I find some problems with the article:

  • The definition "A personal computer is one intended for interactive individual use" is imprecise - any research-intended computer would fit in it as long as it was operated by a single person.
  • Furthering into the imprecision, the section "The beginnings of the personal computer industry" mixes personal computers with minicomputers that happen to have features similar to those of personal computers. There we find the IBM 610 (800 pounds/360 kg).
  • It is particularly irritant to find minicomputers misrepresented as personal computers just because of having terminals that resemble personal computers... "most desktop sized microcomputers such as the Wang 2200". It makes you think that the people who wrote this had never seen a minicomputer.
— Preceding unsigned comment added by Ignacio.Agulló (talkcontribs) 00:00, 12 December 2021 (UTC)[reply]
Ignacio.Agulló (talk) 00:05, 12 December 2021 (UTC)[reply]
That's not what it makes me think. There is just no clear definition. The serious personal computer I used was the Xerox Alto, which emulated a Data General Nova minicomputer, but was configured for use by a single user, and each user's office had one; some other minis were used similarly. Before that, I played with "home" computers which were not very recognizably like what we call personal computers; they weren't really configured for being used, but rather for playing with. And I used a variety of programmable calculators that sometimes get counted as personal computers. It's hard to see what precise definition we'd want around all this mess. Dicklyon (talk) 21:53, 11 January 2022 (UTC)[reply]

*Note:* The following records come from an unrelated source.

/-- The module (R18) and the model's own bookkeeping (notes/assumptions/2.md). -/
structure State where
  /-- Cycles of the 4 GHz clock since power-on. -/
  now : Nat := 0
  /-- The value of `now` at tick 0 (R72). -/
  tickBase : Option Nat := none
  seq : Nat := 0
  free : Nat := 0
  nextId : Nat := 1
  agenda : List Due := []
  env : Env := {}
  /-- On the control core's copy only: faults noted, and translations still to be walked (core, address, kind). -/
  found : List FaultRec := []
  wants : List (Nat × Nat × Nat) := []
  issueQ : List SlotOp := []
  out : List Msg := []
  /-- Memory by physical OFFSET (R40, R134): HBM and host memory. -/
  mem : List Host.Cell := []
  /-- Registers that differ from their reset value, as the difference (exclusive or) from it. -/
  csr : SMap (BitVec 128) := []
  banks : SMap Bank := []
  cores : SMap CoreSt := []
  clusters : SMap ClusterSt := []
  dies : SMap DieSt := []
  groups : SMap Group := []
  streams : SMap Stream := []
  tasks : SMap Task := []
  launches : SMap Launch := []
  cmds : SMap Cmd := []
  /-- Engines that have accepted a command at a tick, now or by arrangement of a control core (R349). -/
  ceTaken : List (Nat × Nat) := []
  loads : SMap Load := []
  stores : SMap PendStore := []
  atoms : List Atom := []
  barriers : SMap Barrier := []
  allred : SMap AllRed := []
  subs : SMap Sub := []
  bwsQ : SMap (List Xfer) := []
  ceTlb : SMap (List Xlate) := []
  mslTlb : SMap (List Xlate) := []
  ports : SMap PortSt := []
  fabric : SMap Fabric := []
  /-- Writes of other modules, or looped back, that have performed and wait for their slots (R37). -/
  fabIn : List (RemoteAccess × List Byte) := []
  ethUp : BitVec 8 := 0
  pairUp : BitVec 4 := 0xF
  crossDown : SMap Bool := []
  /-- The host link's copy traffic to the host (R79). -/
  hif : HifQ := {}
  /-- Pairs whose dies have detected the loss of both lane groups (R23). -/
  pairLost : SMap Bool := []
  /-- Tick from which a pair has had a path, direct or relayed, since it last had none (R23). -/
  pathFrom : SMap Nat := []
  /-- Sessions whose 64th clean period has just ended, by 256 × die + session (R128). -/
  lowering : List Nat := []
  /-- Sessions raised by a take-over until a slow stream is registered there (R128), by 256 × die + session. -/
  tookSes : SMap Bool := []
  rx : SMap RxRing := []
  tx : SMap TxRing := []
  ptp : Ptp := {}
  latch : SMap (Nat × Nat) := []
  /-- NumVFs of the SR-IOV capability (R77). -/
  numVfs : Nat := 16
  /-- Cycles at which the blocks arrived that a launch queue may still hold, by 16 × die + partition (R84, R87). -/
  lq : SMap (List Nat) := []
  /-- A function level reset of the PF is in progress (R89). -/
  flr : Bool := false
  /-- 4 KiB host pages whose accesses the host refuses (R136): set from outside. -/
  hostDeny : SMap Bool := []
  sigDef : List (Nat × Nat × Nat × Word × Nat) := []
  /-- What the contexts of a die have counted in the window of R24, latest first: cycle, and 1/16 nJ. -/
  energyLog : SMap (List (Nat × Nat)) := []
  /-- Tick plus one of the latest fault, abort, freeze or power excess of a session (R128), by 256 × die + session. -/
  dirtyAt : SMap Nat := []
  bbt : SMap Bbt := []
  /-- Removed clusters and ways being scrubbed, by partition: one mask per ownership write, oldest first (R81). -/
  scrubbing : SMap (List (BitVec 176)) := []
  memOwnNew : SMap (Option Nat) := []
  l1New : SMap (Option Bool) := []
  snap : Snap := {}
  journal : List Journal := []
  meas : List Meas := []
  flash : SMap (List Byte) := []
  sjClear : Bool := false
  halted : Bool := false
  powered : Bool := true
  /-- Records that await an answer (R199): 16 × die + partition, SEQ, what waits (0 task, 1 command, 2 subscription,
  3 checkpoint engine), its number and the cause. -/
  svcAwait : List (Nat × Nat × Nat × Nat × Nat) := []
  /-- Edits of the host, accepted at the end of the tick (R384). -/
  hostEdits : List (Nat × Edit) := []
  lg : Logit := {}
  deriving DecidableEq, Repr, Inhabited
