/-- VROUND of one element (R306): RTO acts as RTZ, and the only flag besides invalid is inexact. -/
def FpEnv.round (e : FpEnv) (f : Fmt) (x : Nat) : Elem :=
  match e.read f x with
  | .fin s n d =>
    let m := roundMag (if e.rm = .rto then .rtz else e.rm) s n d
    ((roundFp (.fin s m 1) f .rne false).1, if n % d = 0 then 0 else flInexact)
  | v => roundFp v f .rne false

/-- The value of an integer element (R308). -/
def intVal (w : Nat) (signed : Bool) (x : Nat) : Int := if signed then sintN w x else (x : Int)

/-- Lesser or greater by signedness (R308). -/
def minMaxInt (w : Nat) (signed isMax : Bool) (x y : Nat) : Nat :=
  if decide (intVal w signed x < intVal w signed y) = isMax then y else x

/-- VMIN or VMAX of two elements of a type (R307, R308). -/
def minMaxElem (ty : BitVec 4) (isMax : Bool) (x y : Nat) : Elem :=
  if tyFloat ty then minMaxFp (tyFmt ty) isMax x y else (minMaxInt (tyWidth ty) (tySigned ty) isMax x y, 0)

/-- Conversion of one element (R312). Between one float type and itself only a signalling NaN changes (R313). -/
def cvtElem (e : FpEnv) (src dst : BitVec 4) (x : Nat) : Elem :=
  if tyFloat src then
    if src = dst && (tyFmt src).val x ≠ .nan true then (x, 0)
    else if tyFloat dst then { e with ftz := false }.write (tyFmt dst) ((tyFmt src).val x)
    else
      let r := realToInt ((tyFmt src).val x) (tyWidth dst) (tySigned dst) e.rm
      (truncInt r.1 (tyWidth dst), r.2)
  else
    let v := intVal (tyWidth src) (tySigned src) x
    if tyFloat dst then { e with ftz := false }.write (tyFmt dst) (FpVal.ofInt v)
    else
      let r := satInt v (tyWidth dst) (tySigned dst)
      (truncInt r.1 (tyWidth dst), if r.2 then flIntOvf else 0)

/-! Forms -/

/-- Energy class of an element width (R304). -/
def vClass (w : Nat) : Nat := if w = 32 then 3 else 4

/-- A vector operation at its issue (R301, R304): class, event 0x09, the result and its flags at one landing. -/
def State.vector (s : State) (i : Instr) (u : VUnit) (d : BitVec 5) (off cls : Nat) (r : State → Vec × Nat) :
    Host.Outcome State Fault Refusal :=
  s.issue i .pass fun s =>
    let x := r s
    (((s.issued1 cls).count s.env.core s.env.ctx 0x09 1).writeV (unitNum u) off d.toNat x.1).writeFlags off x.2

/-- Elements of two sources and a result element for each pair. -/
def zip2 (w : Nat) (a b : Vec) (f : Nat → Nat → Elem) : Vec × Nat :=
  gather w (((elems w a).zip (elems w b)).map fun p => f p.1 p.2)
/-- The same with the old destination. -/
def zip3 (w : Nat) (a b d : Vec) (f : Nat → Nat → Nat → Elem) : Vec × Nat :=
  gather w (((elems w a).zip ((elems w b).zip (elems w d))).map fun p => f p.1 p.2.1 p.2.2)
/-- Elements of one source. -/
def map1 (w : Nat) (a : Vec) (f : Nat → Elem) : Vec × Nat := gather w ((elems w a).map f)

/-- A two-source form (R302): the bypass replaces b. -/
def State.vec2 (s : State) (i : Instr) (u : VUnit) (o : V3) (off : Nat) (f : FpEnv → Nat → Nat → Elem) (ftzOp : Bool := false) :
    Host.Outcome State Fault Refusal :=
  s.vector i u o.d off (vClass (tyWidth o.ty)) fun s =>
    zip2 (tyWidth o.ty) (s.vv o.a) (s.vsrc u o.byp o.b) (f (s.fpEnv ftzOp))
/-- A two-source form that reads its destination. -/
def State.vec3 (s : State) (i : Instr) (u : VUnit) (o : V3) (off : Nat) (f : FpEnv → Nat → Nat → Nat → Elem)
    (ftzOp : Bool := false) : Host.Outcome State Fault Refusal :=
  s.vector i u o.d off (vClass (tyWidth o.ty)) fun s =>
    zip3 (tyWidth o.ty) (s.vv o.a) (s.vsrc u o.byp o.b) (s.vv o.d) (f (s.fpEnv ftzOp))
/-- A one-source form: the bypass replaces a. -/
def State.vec1 (s : State) (i : Instr) (u : VUnit) (o : V3) (off : Nat) (f : FpEnv → Nat → Elem) (ftzOp : Bool := false) :
    Host.Outcome State Fault Refusal :=
  s.vector i u o.d off (vClass (tyWidth o.ty)) fun s =>
    map1 (tyWidth o.ty) (s.vsrc u o.byp o.a) (f (s.fpEnv ftzOp))

/-- Landing offset of a form that takes I and F types (R303). -/
def landIF (ty : BitVec 4) (i f : Nat) : Nat := if tyFloat ty then f else i

/-- A sum or difference of two elements (R306, R308). -/
def addElem (ty : BitVec 4) (sub : Bool) (e : FpEnv) (a b : Nat) : Elem :=
  let f := tyFmt ty
  let w := tyWidth ty
  if tyFloat ty then
    let y := e.read f b
    e.write f (FpVal.addZ e.rm (e.read f a) (if sub then y.neg else y))
  else (if sub then truncInt ((a : Int) - b) w else (a + b) % 2 ^ w, 0)

/-- A fused form of a float type (R306): product and addend with their signs. -/
def fusedElem (ty : BitVec 4) (negP negD : Bool) (e : FpEnv) (a b d : Nat) : Elem :=
  let f := tyFmt ty
  let p := FpVal.mul (e.read f a) (e.read f b)
  let x := e.read f d
  e.write f (FpVal.addZ e.rm (if negP then p.neg else p) (if negD then x.neg else x))

/-- A one-source float form (R306). -/
def unaryElem (ty : BitVec 4) (g : FpVal → FpVal × Nat) (e : FpEnv) (a : Nat) : Elem :=
  let r := g (e.read (tyFmt ty) a)
  let x := e.write (tyFmt ty) r.1
  (x.1, x.2 ||| r.2)

/-- VABS and VNEG (R307, R308). -/
def absElem (ty : BitVec 4) (x : Nat) : Nat :=
  let w := tyWidth ty
  if tyFloat ty then x % 2 ^ (w - 1)
  else if tySigned ty then (intVal w true x).natAbs % 2 ^ w else x
def negElem (ty : BitVec 4) (x : Nat) : Nat :=
  let w := tyWidth ty
  if tyFloat ty then setBits x (w - 1) (w - 1) (if bit x (w - 1) then 0 else 1) else (2 ^ w - x) % 2 ^ w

Personal computer invention[edit]

The firt persona computer was invented by Olivetty La Programa 101, please make the corrections... 201.162.236.204 (talk) 18:07, 11 January 2022 (UTC)[reply]

Not done: please provide reliable sources that support the change you want to be made. Fountains of Bryn Mawr (talk) 19:47, 11 January 2022 (UTC)[reply]
It's there already at History of personal computers#Olivetti Programma 101; says 1965, so it's between the earlier ones and the later ones. Whether or not it's actually a personal computer is debatable. When I programmed one in the late '60s, I thought of it as a computer, but certainly not personal – I had to go to the room where it was available for use by others. Dicklyon (talk) 21:45, 11 January 2022 (UTC)[reply]

Inaccurate, unfocused, unattributed...[edit]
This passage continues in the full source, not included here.